Someone's already commented on the general relationship between a yellow sun and a yellow star. It's not strictly correct but is a poetic handwave. Checking poetry and lyrics online shows the phrase "yellow moon" popping up all over the place. Given the intellectual and poetic reasoning put through the mincer in religious style texts, "yellow moon" could be treated like "tin soldier". It's just a label.

The plot has been pretty bad over the series. The Apollo and Starbuck love-in was a big distraction, and there's been too much filler and red herrings. This last few episodes have been paced poorly and there's some really dumb moves in there. I agree, it's annoying. One series was a waste of time and this run looks like two series being squeezed into one to make up for that.
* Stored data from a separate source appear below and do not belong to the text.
-- ==== Sys2Proof/Laws/Between.lean ====
section
/-! SUPPORT. What the running command does between its accesses keeps the invariant: each piece of the sequencer leads from
a state at rest to one that meets `State.Inv`. -/

namespace Sys2Proof.Machine

/-- What holds while no access is under way: the parts of the invariant that do not speak of the phase. -/
structure AtRest (s : State) : Prop where
  hbufCanonical : Memory.wf s.hbuf = true
  absentNoCache : ∀ i, s.apPresent i = false → s.cswCache i = none ∧ s.tarCache i = none
  nothingWithoutDp : s.dp.valid = false → s.dp.fault = false ∧ s.dp.selCache = none ∧ ∀ i, s.apPresent i = false
  fsmIdle : s.fsm = .idle
  fsmMoves : fsmPath s.fsmLog = true ∧ s.fsm = lastFsm s.fsmLog

/-- The end of a command. -/
theorem finish_inv {s : State} (h : AtRest s) (r : Status) : (finish r s).Inv := by
  have ha : ∀ k, (finish r s).ap k = s.ap k := by simp [State.ap]
  refine ⟨by simpa using h.hbufCanonical, ?_, ?_, by simp [Cont.namesAp], by simp, ?_, ?_, by simpa using h.fsmMoves,
    ?_⟩
  · simpa only [State.apPresent, State.cswCache, State.tarCache, ha] using h.absentNoCache
  · simpa only [State.apPresent, ha, finish_dp] using h.nothingWithoutDp
  · simp [phaseFits]
  · simp [fsmAt, h.fsmIdle]
  · simp [windowFits]

/-- The begin of an access. -/
theorem beginAccess_inv {s : State} (h : AtRest s) (hv : s.dp.valid = true) {rnw addr wval k} (hn : k ≠ .none)
    (hk : k ≠ .scan) (ha : k.namesAp = true → s.apPresent s.port.argAp = true) (hw : windowFits (s.setCont k)) :
    (beginAccess rnw addr wval k s).Inv := by
  refine ⟨h.hbufCanonical, h.absentNoCache, h.nothingWithoutDp, ha, by simp [hv, hk], ?_, ?_, h.fsmMoves, hw⟩
  · unfold phaseFits
    simp only [beginAccess_cont, beginAccess_stage]
    cases k <;> simp_all
  · simp [fsmAt, h.fsmIdle, hk]

/-- The parts of `AtRest` look at five fields. -/
theorem atRest_of_eq {s t : State} (h : AtRest s) (h1 : t.hbuf = s.hbuf) (h2 : t.aps = s.aps) (h3 : t.dp = s.dp)
    (h4 : t.fsm = s.fsm) (h5 : t.fsmLog = s.fsmLog) : AtRest t := by
  have ha : ∀ k, t.ap k = s.ap k := by simp [State.ap, h2]
  refine ⟨h1 ▸ h.hbufCanonical, ?_, ?_, h4 ▸ h.fsmIdle, ?_⟩
  · simpa only [State.apPresent, State.cswCache, State.tarCache, ha] using h.absentNoCache
  · simpa only [State.apPresent, ha, h3] using h.nothingWithoutDp
  · rw [h5, h4]; exact h.fsmMoves

theorem atRest_setRspValue {s : State} (h : AtRest s) (v) : AtRest (setRspValue v s) :=
    atRest_of_eq h rfl rfl rfl rfl rfl

theorem atRest_setRspCount {s : State} (h : AtRest s) (v) : AtRest (setRspCount v s) :=
    atRest_of_eq h rfl rfl rfl rfl rfl

@[simp] theorem apPresent_setCswCache {s : State} (i k c) : (setCswCache i c s).apPresent k = s.apPresent k := by
  simp only [State.apPresent, ap_setCswCache]
  split <;> rfl

@[simp] theorem apPresent_setTarCache {s : State} (i k c) : (setTarCache i c s).apPresent k = s.apPresent k := by
  simp only [State.apPresent, ap_setTarCache]
  split <;> rfl

@[simp] theorem apPresent_invalidateApCaches {s : State} (k) : (invalidateApCaches s).apPresent k = s.apPresent k := by
  simp [State.apPresent, AccessPort.dropCaches]

@[simp] theorem apPresent_apCacheEffects {s : State} (i reg w v o k) :
    (apCacheEffects i reg w v o s).apPresent k = s.apPresent k := by
  unfold apCacheEffects
  repeat' split
  all_goals simp

theorem atRest_setCswCache {s : State} (h : AtRest s) (hv : s.dp.valid = true) {i} (hp : s.apPresent i = true) (c) :
    AtRest (setCswCache i c s) := by
  refine ⟨h.hbufCanonical, fun k hk => ?_, by simp [hv], h.fsmIdle, h.fsmMoves⟩
  rw [apPresent_setCswCache] at hk
  have hik : i ≠ k := by rintro rfl; simp [hp] at hk
  simpa [State.cswCache, State.tarCache, hik] using h.absentNoCache k hk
D'Anna's comment is odd. I'm taking it in the context of her making a power play of some kind. Assuming she's not lying about only four being in the fleet, putting the assumed final candidate on the Basestar at risk would rule out Adama, Roslin, and Helo. That leaves Baltar who wasn't anywhere near the stand-off in the control room. I'm not sure how a dead character would fit the bill. That's getting into Jumping the Shark territory.

One possibility that hasn't been discussed in that someone in the photo of the last supper isn't who we think they are. Maybe I am just way overthinking this, but how do we know that the Last Supper picture has Gaius Baltar as opposed to Chip Baltar? Did they state this clearly in the article?

As a comment to your list of characters, I actually find the possibility of Adama's wife being the final Cylon to be slightly more interesting than the other people that you list her with. Not so much because she is an interesting character, but in that it would certainly affect Admiral Adama's emotional state, and it would make Lee the first hybrid.

Interesting observation, especially since the 6 in the middle is his imaginary friend version. Definitely worth consideration.

This was talked about after the photo came out, but I didn't pay much attention since I figured the "not in the photo" was a trick. I will have to give some more credit to this idea, thanks.

There's an interesting article in The Guardian: Celestial clues may end ancient debate about eclipse in Odyssey. It comments on how the massacre in Homer's Oddyssey has been dated to April 16 1178BC. I mention it as it's a timely comment on science and myth that chimes with this topic.

I would like to input a question if I may. Although we might think someone like Elosha might be the final cylon - it would seem unlikely. D'Anna's continuation for the search of the fifth, he lack of concern about the passing of the final cylon? She would know that Elosha was dead. Why not significant grief? Similarly, and correct me if I am wrong, because I will have to go and watch the episode now, but in the Temple of Five, we have no idea which Cylon of the five her comment is actually aimed at - no specific ordering. She could quite easily have aimed that comment at Sol for the abuse and torture - which would fit quite well as he has a high-rank, was in their charge as a prisoner - she would have more reason to apologise to Sol Tigh.

As for the final Cylon - I have no idea, but I do feel that Elosha is not such a likely candidate.

D'Anna would not think the final Cylon was dead; she would presume they had downloaded to another body. That would not stop her from apologizing for having killed one body of the final Cylon, of course.

However, you are right, it's not Elosha, that's pretty solidly confirmed by statements from people on the show.